Un temps pour se séparer (Notes sur Robert Capa)

Pourquoi Robert Capa, qui a pourtant passé vingt ans de sa vie à capturer la mort en acte aux quatre coins du monde, n’a-t-il pas photographié la libération des camps ?

Happé par une exposition organisée à Budapest pour le centenaire du photoreporter, un narrateur-chercheur part sur ses traces. Il voyage à son tour, compulse les archives, prend des notes et construit autour de Capa et de sa mère une fiction psychanalytique qu’il nourrit aussi bien de ses propres obsessions. Déroulant la pellicule d’une existence où la mort ne semble jamais assez proche, il met à l’épreuve sa judéité.
À travers un sujet fascinant, le photographe de guerre et co-fondateur de Magnum Robert Capa, se pose la question du pouvoir de l’image et de la représentation de la Shoah.

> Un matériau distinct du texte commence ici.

-- ==== Sys2Proof/Tests/Slice0.lean ====
section
/-! SUPPORT. Tests: for each clause of each statement a small state and operands that meet its hypotheses
(`witness_<statement>_<clause>`), the ill-formed terms that the well-formedness checks refuse, and figures of
the manual. -/

namespace Sys2Proof.Tests
open Sys2Proof Sys2Proof.Machine
set_option maxRecDepth 100000
set_option Elab.async false
set_option linter.unusedVariables false

/-! ### Small states -/

/-- The module with its firmware and its host link up; mailbox 0 is enabled, has one request to take at the start of
its ring in host memory, and answers at 0x10000. -/
def lit : State :=
  { State.reset with
    power := { perst := false, hub := true, cp := true, pdG := 2 ^ 32 - 1, pdFab := 15, pdPhy := 15, pdOpt := 255 }
    link := { up := true, cxl := true, width := 16, requester := some 7 }
    bu := { next := 0, session := 1 }
    mailboxes := [(0, { st := .idle, prod := 1 })]
    cfg := [(regKey (.mb 0) 0x018, 0x10000), (regKey (.mb 0) 0x020, 0x80000000)]
    mem := { chanOk := 2 ^ 192 - 1, gen := 2, trained := true }
    remap := (List.range 2048).map (fun c => (c, c))
    devMem := {}
    localMem := {} }

/-- The bytes of a request: opcode, flags, LEN, tag 5, payload words (R36). -/
def reqBytes (op flags : Nat) (ws : List Nat) : List Byte :=
  natLE 2 op ++ natLE 1 flags ++ natLE 1 ws.length ++ natLE 4 5 ++ ws.flatMap (natLE 8)
/-- A request in the first slot of mailbox 0. -/
def ask (s : State) (op : Nat) (ws : List Nat) : State := { s with hostMem := s.hostMem.writeL 0 (reqBytes op 0 ws) }
/-- A request with an argument block at 0x20000 of host memory (R40, R41). -/
def askArg (s : State) (op : Nat) (ws : List Nat) (a : List Byte) : State :=
  { s with hostMem := (s.hostMem.writeL 0 (reqBytes op 1 (ws ++ [0x20000, a.length + 2 ^ 32 * crc32c a]))).writeL 0x20000 a }
/-- The request at the front of a mailbox. -/
def reqOf (s : State) (mb : Nat) : Req := parseReq s mb ((s.readSlot mb).getD [])
/-- Its argument block. -/
def argOf (s : State) (mb : Nat) : List Byte :=
  match (s.takeReq mb).argBlock (reqOf s mb) with
  | .ok a => a
  | .error _ => []

/-- `State.atFront` of the request in front, as a check. -/
def atFrontB (s : State) (mb op : Nat) (rule : LenRule) (operatorOnly : Bool) : Bool :=
  s.mbReady mb && (s.readSlot mb).isSome && (reqOf s mb).op == op && (lenOk (s.v2 mb) (reqOf s mb) rule).1 &&
  decide ((reqOf s mb).len ≤ (if s.v2 mb then 5 else 7)) && decide ((reqOf s mb).flags < (if s.v2 mb then 2 else 4)) &&
  (mb == 0 || ((reqOf s mb).scope.isSome && !operatorOnly)) &&
  (mb != 0 || !s.link.detached || op == 0x0105 || op == 0x0111)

"Je suis souvent gêné par les textes psychanalytiques écrits ‘sur’ tel livre, telle sculpture, tel tableau, tel film ; mais je ne suis gêné que lorsqu’ils s’ignorent eux-mêmes. S’ils tiennent explicitement lieu d’exercices psychanalytiques, comme le musicien fait des gammes en vue de pouvoir jouer ensuite à son aise, l’esprit plus agile, s’ils permettent à leur auteur de progresser dans la compréhension de son propre appareil psychique, aucun problème. Mais lorsqu’ils prétendent simplement révéler la vérité subjective d’un artiste au prix d’un travail de recherche et d’élaboration théorique, ils perdent beaucoup de crédit à mes yeux. (…) Dans ce livre, le seul transfert qu’on puisse y observer est le mien, sur Robert Capa. (…) Pourquoi Robert Capa, qui a pourtant passé vingt ans de sa vie à capturer la mort en acte aux quatre coins du monde, n’a-t-il pas photographié la libération des camps ? Ses photographies ne le disent pas. Sa légende non plus. Pour tenter de répondre, j’ai voulu interroger le jeune Endre Friedmann – tel est le nom donné par ses parents au futur Bob Capa –, sa judéité, son lien à sa mère, sa quête compulsive de la mort vivante. Je me suis rendu chez lui à Budapest, j’ai parcouru les archives Capa à New York, j’ai même cru l’emmener avec moi dans un camp de concentration, justement : à Majdanek, en Pologne. Ce que j’imaginais être une reconstruction ou une fiction de lui s’est aussi avéré être, comme pris à l’intérieur, un portrait de moi (passant) par lui. C’est le récit de cet entrelacs qui est livré ici."